Палата лордов обсуждала династический вопрос целый месяц. Все соглашались, что: корона принадлежит Йорку по праву наследования, но, поскольку Генрих занимал трон как миропомазанный король, они придумали компромисс, позволявший сохранить честь короля и в то же время ублажить герцога. Генрих будет королем пожизненно, а после его смерти трон унаследуют Йорк и его потомки.

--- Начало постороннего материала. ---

theorem attest_invalid (h : s.ctxArg d 0 = none) (hn : d.fn ≠ 0 ∨ operand d 0 2 ≠ 0) :
    execAttest d s = .next ((s.takeDesc fn).complete fn d.htag 1 0) := by
  have h' : (s.takeDesc fn).ctxArg d 0 = none := h
  unfold execAttest
  exact command_done H (if_pos ⟨by rw [h']; rfl, hn⟩)

omit H in
theorem report_takeDesc (nonce : List Byte) (m3 : Option (List Byte)) : (s.takeDesc fn).report nonce m3 = s.report nonce m3 := by
  have hconfig : (s.takeDesc fn).config = s.config := rfl
  have hrun : (s.takeDesc fn).mgmt.running = s.mgmt.running := rfl
  simp only [State.report, State.reportBody, hconfig, hrun]

/-- A report in host memory. -/
theorem attest_done (hm : s.hostMem.wf = true) (h : s.ctxArg d 0 ≠ none ∨ (d.fn = 0 ∧ operand d 0 2 = 0)) : ∃ t : State,
    execAttest d s = .next (t.complete fn d.htag 0 0) ∧ t.ctxs = s.ctxs ∧ t.dram = s.dram ∧
      ∀ report, report = s.report (leBytes (operand d 16 32) 32) ((s.ctxArg d 0).map fun k => (s.ctx k).measured) →
        Mem.readBytes t.hostMem (operand d 8 8) report.length = report := by
  refine ⟨(s.takeDesc fn).putHost (operand d 8 8) (s.report (leBytes (operand d 16 32) 32) ((s.ctxArg d 0).map fun k => (s.ctx k).measured)),
    ?_, (putHost_keeps ..).1, (putHost_keeps ..).2.1, ?_⟩
  · have hmeasured : (s.takeDesc fn).ctxArg d 0 = s.ctxArg d 0 := rfl
    have hctx : (fun k => ((s.takeDesc fn).ctx k).measured) = fun k => (s.ctx k).measured := rfl
    unfold execAttest
    refine command_done H ?_
    dsimp only
    rw [hmeasured, hctx, report_takeDesc, if_neg]
    · rfl
    · rintro ⟨hnone, hbad⟩
      rcases h with h | ⟨hf, ho⟩
      · exact h (Option.isNone_iff_eq_none.1 hnone)
      · exact hbad.elim (absurd hf) (absurd ho)
  · rintro report rfl
    rw [(putHost_keeps ..).2.2]
    exact Mem.readBytes_writeBytes hm _ _

end

/-! ## The debugger (R113, R373) -/

section
variable (H : Takes s fn d false false [(0, 2)])
include H

theorem dbgAttach_unknown (h : s.ctxArg d 0 = none) : execDbgAttach d s = .next ((s.takeDesc fn).complete fn d.htag 1 0) := by
  unfold execDbgAttach
  exact command_done H (onCtx_none h _)

theorem dbgDetach_unknown (h : s.ctxArg d 0 = none) : execDbgDetach d s = .next ((s.takeDesc fn).complete fn d.htag 1 0) := by
  unfold execDbgDetach
  exact command_done H (onCtx_none h _)

variable (hk : s.ctxArg d 0 = some key)
include hk

theorem dbgAttach_done : execDbgAttach d s =
    .next (State.complete ((s.takeDesc fn).updCtx key fun c => { c with debugger := true }) fn d.htag 0 0) := by
  unfold execDbgAttach
  exact command_done H (onCtx_some hk _)

theorem dbgDetach_done : execDbgDetach d s =
    .next (State.complete ((s.takeDesc fn).updCtx key fun c => { c with debugger := false }) fn d.htag 0 0) := by
  unfold execDbgDetach
  exact command_done H (onCtx_some hk _)

end

/-- The seal is over what a context's array maps of DRAM. -/
theorem sealNow_eq {t : State} (hs2 : (t.ctx key).s2 = (s.ctx key).s2) (hlen : (t.ctx key).s2len = (s.ctx key).s2len)
    (himage : (t.ctx key).image = (s.ctx key).image) (hparts : t.parts = s.parts) (hdram : t.dram = s.dram) (n : Nat) :
    t.sealNow key n = s.sealNow key n := by
  have hbase : t.saveBase key = s.saveBase key := by rw [State.saveBase, himage, State.saveBase]
  have hcores : t.ctxCores key = s.ctxCores key := by rw [State.ctxCores, State.coresOf, hparts, State.ctxCores, State.coresOf]
  have hbytes (a k : Nat) : t.guestBytes key a k = s.guestBytes key a k := by
    have hwalk (ga : Nat) : t.walk2 key ga = s.walk2 key ga := by simp only [State.walk2, hs2, hlen]
    simp only [State.guestBytes, State.guestRuns, hwalk, hdram]
  rw [State.sealNow, hbase, hcores, hbytes, State.sealNow]

/-- The area of a context is sealed again as it stands. -/
theorem sealNow_reseal (hsome : (SMap.find? s.ctxs key).isSome = true) :
    ((s.reseal key).ctx key).sealVal = (s.reseal key).sealNow key ((s.reseal key).ctx key).sseq := by
  obtain ⟨c, hc⟩ := Option.isSome_iff_exists.1 hsome
  have hctx : (s.reseal key).ctx key = { s.ctx key with sealVal := s.sealNow key (s.ctx key).sseq } := by
    rw [State.reseal, State.ctx_updCtx_self hc, State.ctx_of_find? hc]
  have hs2 : ((s.reseal key).ctx key).s2 = (s.ctx key).s2 := by rw [hctx]
  have hlen : ((s.reseal key).ctx key).s2len = (s.ctx key).s2len := by rw [hctx]
  have himage : ((s.reseal key).ctx key).image = (s.ctx key).image := by rw [hctx]
  rw [sealNow_eq hs2 hlen himage (updCtx_cores ..).2.2 (updCtx_cores ..).2.1, hctx]

/-- A list that is read whole has as many elements as were asked for. -/
theorem length_of_mapM {α β : Type} {f : α → Option β} {l : List α} {ys : List β} (h : l.mapM f = some ys) : ys.length = l.length := by
  induction l generalizing ys with
  | nil =>
    cases h
    rfl
  | cons x xs ih =>
    rw [List.mapM_cons] at h
    obtain ⟨y, -, h⟩ := Option.bind_eq_some_iff.1 h
    obtain ⟨zs, hzs, h⟩ := Option.bind_eq_some_iff.1 h
    cases h
    rw [List.length_cons, List.length_cons, ih hzs]

theorem guestNat_lt {ga n v : Nat} (h : s.guestNat key ga n = some v) : v < 256 ^ n := by
  obtain ⟨bs, hbs, rfl⟩ := Option.map_eq_some_iff.1 h
  exact MatrixEngine.leNat_lt ((length_of_mapM hbs).trans List.length_range)

section
variable (H : Takes s fn d false false [(0, 3), (8, 24)])
include H

theorem dbgMem_unknown (h : s.ctxArg d 0 = none) : execDbgMem d s = .next ((s.takeDesc fn).complete fn d.htag 1 0) := by
  unfold execDbgMem
  exact command_done H (onCtx_none h _)

variable (hk : s.ctxArg d 0 = some key)
include hk

theorem dbgMem_wrongState (h : (s.ctx key).debugger = false ∨ (s.ctx key).phase ≠ .saved 3) :
    execDbgMem d s = .next ((s.takeDesc fn).complete fn d.htag 4 0) := by
  unfold execDbgMem
  exact command_done H ((onCtx_some hk _).trans (if_pos (h.imp (fun h => by rw [h]; rfl) id)))

variable (hdbg : (s.ctx key).debugger = true) (hph : (s.ctx key).phase = .saved 3)
include hdbg hph

/-- An access of the debugger to a halted context. -/
theorem execDbgMem_of : execDbgMem d s = command d false false [(0, 3), (8, 24)] (fun _ =>
    if operand d 2 1 = 0 then
      match s.guestNat key (operand d 16 8) (operand d 24 8) with
      | none => cmdInvalid (s.takeDesc fn)
      | some v => cmdOk ((s.takeDesc fn).putHost (operand d 8 8) (leBytes v (operand d 24 8)))
    else if operand d 2 1 = 1 then
      match (s.takeDesc fn).guestPieces key (operand d 16 8) (Mem.readBytes s.hostMem (operand d 8 8) (operand d 24 8)) with
      | none => cmdInvalid (s.takeDesc fn)
      | some ps => cmdOk (((s.takeDesc fn).perform key ps).reseal key)
    else cmdInvalid (s.takeDesc fn)) s := by
  have hnot : ¬ ((!(s.ctx key).debugger) = true ∨ (s.ctx key).phase ≠ .saved 3) := by simp [hdbg, hph]
  unfold execDbgMem
  exact command_congr H ((onCtx_some hk _).trans (if_neg hnot))

theorem dbgMem_invalid (h : 1 < operand d 2 1) : execDbgMem d s = .next ((s.takeDesc fn).complete fn d.htag 1 0) := by
  rw [execDbgMem_of H hk hdbg hph, if_neg (by omega), if_neg (by omega)]
  exact command_done H rfl

theorem dbgMem_unreadable (h0 : operand d 2 1 = 0) (h : s.guestNat key (operand d 16 8) (operand d 24 8) = none) :
    execDbgMem d s = .next ((s.takeDesc fn).complete fn d.htag 1 0) := by
  rw [execDbgMem_of H hk hdbg hph, if_pos h0, h]
  exact command_done H rfl

theorem dbgMem_reads {v : Nat} (h0 : operand d 2 1 = 0) (h : s.guestNat key (operand d 16 8) (operand d 24 8) = some v) (hm : s.hostMem.wf = true) :
    ∃ t : State, execDbgMem d s = .next (t.complete fn d.htag 0 0) ∧ t.dram = s.dram ∧ Mem.read t.hostMem (operand d 8 8) (operand d 24 8) = v := by
  refine ⟨(s.takeDesc fn).putHost (operand d 8 8) (leBytes v (operand d 24 8)), ?_, (putHost_keeps ..).2.1, ?_⟩
  · rw [execDbgMem_of H hk hdbg hph, if_pos h0, h]
    exact command_done H rfl
  · have hbytes := Mem.readBytes_writeBytes hm (leBytes v (operand d 24 8)) (operand d 8 8)
    rw [length_leBytes] at hbytes
    rw [(putHost_keeps ..).2.2, Mem.read_eq_leNat, hbytes, leNat_leBytes, Nat.mod_eq_of_lt (guestNat_lt h)]

theorem dbgMem_forbidden (h1 : operand d 2 1 = 1)
    (h : ∃ i, i < operand d 24 8 ∧ ∀ pa e, s.walk2 key (operand d 16 8 + i) = some (pa, e) → e.w = false) :
    execDbgMem d s = .next ((s.takeDesc fn).complete fn d.htag 1 0) := by
  have hnone : (s.takeDesc fn).guestPieces key (operand d 16 8) (Mem.readBytes s.hostMem (operand d 8 8) (operand d 24 8)) = none := by
    refine guestPieces_none ?_
    obtain ⟨i, hi, h⟩ := h
    exact ⟨i, by simpa [Mem.readBytes] using hi, h⟩
  rw [execDbgMem_of H hk hdbg hph, if_neg (by omega), if_pos h1, hnone]
  exact command_done H rfl

theorem dbgMem_writes (h1 : operand d 2 1 = 1) (hd : s.dram.wf = true)
    (h : ∀ i, i < operand d 24 8 → ∃ pa e, s.walk2 key (operand d 16 8 + i) = some (pa, e) ∧ e.w = true) :
    ∃ t : State, execDbgMem d s = .next (t.complete fn d.htag 0 0) ∧ t.hostMem = s.hostMem ∧
      (t.ctx key).sealVal = t.sealNow key (t.ctx key).sseq ∧ ∀ i pa e, i < operand d 24 8 → s.walk2 key (operand d 16 8 + i) = some (pa, e) →
        (∀ j pa' e', i < j → j < operand d 24 8 → s.walk2 key (operand d 16 8 + j) = some (pa', e') → pa' ≠ pa) →
        Mem.get t.dram pa = Mem.get s.hostMem (operand d 8 8 + i) := by
  have hlen : (Mem.readBytes s.hostMem (operand d 8 8) (operand d 24 8)).length = operand d 24 8 := by simp [Mem.readBytes]
  have hall : ∀ i, i < (Mem.readBytes s.hostMem (operand d 8 8) (operand d 24 8)).length →
      ∃ pa e, (s.takeDesc fn).walk2 key (operand d 16 8 + i) = some (pa, e) ∧ e.w = true := fun i hi => h i (hlen ▸ hi)
  obtain ⟨ps, hps⟩ : ∃ ps, (s.takeDesc fn).guestPieces key (operand d 16 8) (Mem.readBytes s.hostMem (operand d 8 8) (operand d 24 8)) = some ps :=
    ⟨_, guestPieces_of hall⟩
  obtain ⟨hnone, hbytes⟩ := guestPieces_bytes hps hall
  obtain ⟨dp, dt, reqs, ht⟩ := perform_dram hnone (s.takeDesc fn) key
  have hsome : (SMap.find? ((s.takeDesc fn).perform key ps).ctxs key).isSome = true := by
    rw [isSome_of_view (view_perform ..)]
    exact isSome_of_ctxArg hk
  refine ⟨((s.takeDesc fn).perform key ps).reseal key, ?_, ?_, sealNow_reseal hsome, fun i pa e hi hw hlast => ?_⟩
  · rw [execDbgMem_of H hk hdbg hph, if_neg (by omega), if_pos h1, hps]
    exact command_done H rfl
  · have hhost : (((s.takeDesc fn).perform key ps).reseal key).hostMem = ((s.takeDesc fn).perform key ps).hostMem := State.updCtx_hostMem ..
    rw [hhost, ht]
    rfl
  · have hdram : (((s.takeDesc fn).perform key ps).reseal key).dram = storeAll s.dram ps := by
      have hkept : (((s.takeDesc fn).perform key ps).reseal key).dram = ((s.takeDesc fn).perform key ps).dram := (updCtx_cores ..).2.1
      rw [hkept, ht]
      rfl
    rw [hdram]
    refine (hbytes s.dram hd).2 i _ pa e ?_ hw fun j pa' e' hj hjn hw' => hlast j pa' e' hj (hlen ▸ hjn) hw'
    simp [Mem.readBytes, hi]

end

/-! ## Patches (R404) -/

section
variable (H : Takes s fn d false true [(8, 16)])
include H

theorem patchLoad_valid (h : Config.bundleValid (s.hostBytes (operand d 8 8) (operand d 16 8)) = true) : execPatchLoad d s =
    .next (State.complete { s.takeDesc fn with
      mgmt := { (s.takeDesc fn).mgmt with flash := s.hostBytes (operand d 8 8) (operand d 16 8) } } fn d.htag 0 0) := by
  unfold execPatchLoad
  exact command_done H (if_pos h)

theorem patchLoad_refused (h : Config.bundleValid (s.hostBytes (operand d 8 8) (operand d 16 8)) = false) :
    execPatchLoad d s = .next ((s.takeDesc fn).complete fn d.htag 6 0) := by
  unfold execPatchLoad
  exact command_done H (if_neg (by
    intro h'
    have hval : Config.bundleValid (s.hostBytes (operand d 8 8) (operand d 16 8)) = true := h'
    rw [h] at hval
    cases hval))

end

end

end Sys2Proof.Machine.ContextCommands
end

– Но герцог на десять лет старше Генриха. Йорку не приходит в голову, что он может не стать королем? – однажды вечером спросила я Джона, когда мы ложились в постель.

Джон тяжело вздохнул:

– Несмотря на то, что случилось в Вестминстере, Йорк – разумный человек. Когда палата лордов предложила компромисс, он сказал: «Мне нужен не титул, а возможность править кораблем ради всеобщего блага». Гнев, обуявший герцога при виде головы Роджера, заставил его решить, что сделать это можно только после свержения Генриха. Но по натуре он рассудителен и не склонен к опрометчивости, а потому принял предложение.

Когда архиепископ Кентерберийский принес решение на одобрение Генриху, король ответил:

– У меня нет желания проливать христианскую кровь, поэтому я согласен. – После чего отправил Маргарите письмо, запрещавшее ей возвращаться в Лондон.

Вскоре от королевы прибыл уничтожающий ответ: «В отличие от вас, дорогой король, я сделана не из масла, чтобы растаять перед подлецами, которые хотят украсть то, что принадлежит нам по праву. Скорее ад покроется льдом, чем я соглашусь на такую мерзость и подпишу за сына отречение в пользу Йорка. Эти дьяволы подавятся своими словами; с помощью Господа я скоро отправлю их в глубины ада, где им самое место».

Тем не менее в девятый день ноября 1460 года Йорк был официально объявлен наследником трона.

Теперь власть в стране принадлежала Йорку, а не Генриху. Мы не знали, как и когда вернется Маргарита, но не сомневались, что ради возможности продолжить борьбу она продаст душу дьяволу.

Ждать долго не пришлось. Маргарита набрала большую армию из французов, валлийцев и скоттов. Под угрозой четвертования она загоняла в армию каждого от шестнадцати до шестидесяти лет, набирая солдат на севере Англии, где у Йорка почти не было сторонников. Все они поступали под команду Эндрю Троллопа, предавшего своего хозяина в Ладлоу. В уплату за помощь она пообещала отдать скоттам сильную крепость. Берик, которая веками защищала Англию от их вторжений. Затем, оставив Клиффорда, графа Нортумберленда и Сомерсета в замке Понтефракт для разграбления поместий йоркистов и убийства их арендаторов, мстительная чужестранная королева во главе дикой орды устремилась на юг.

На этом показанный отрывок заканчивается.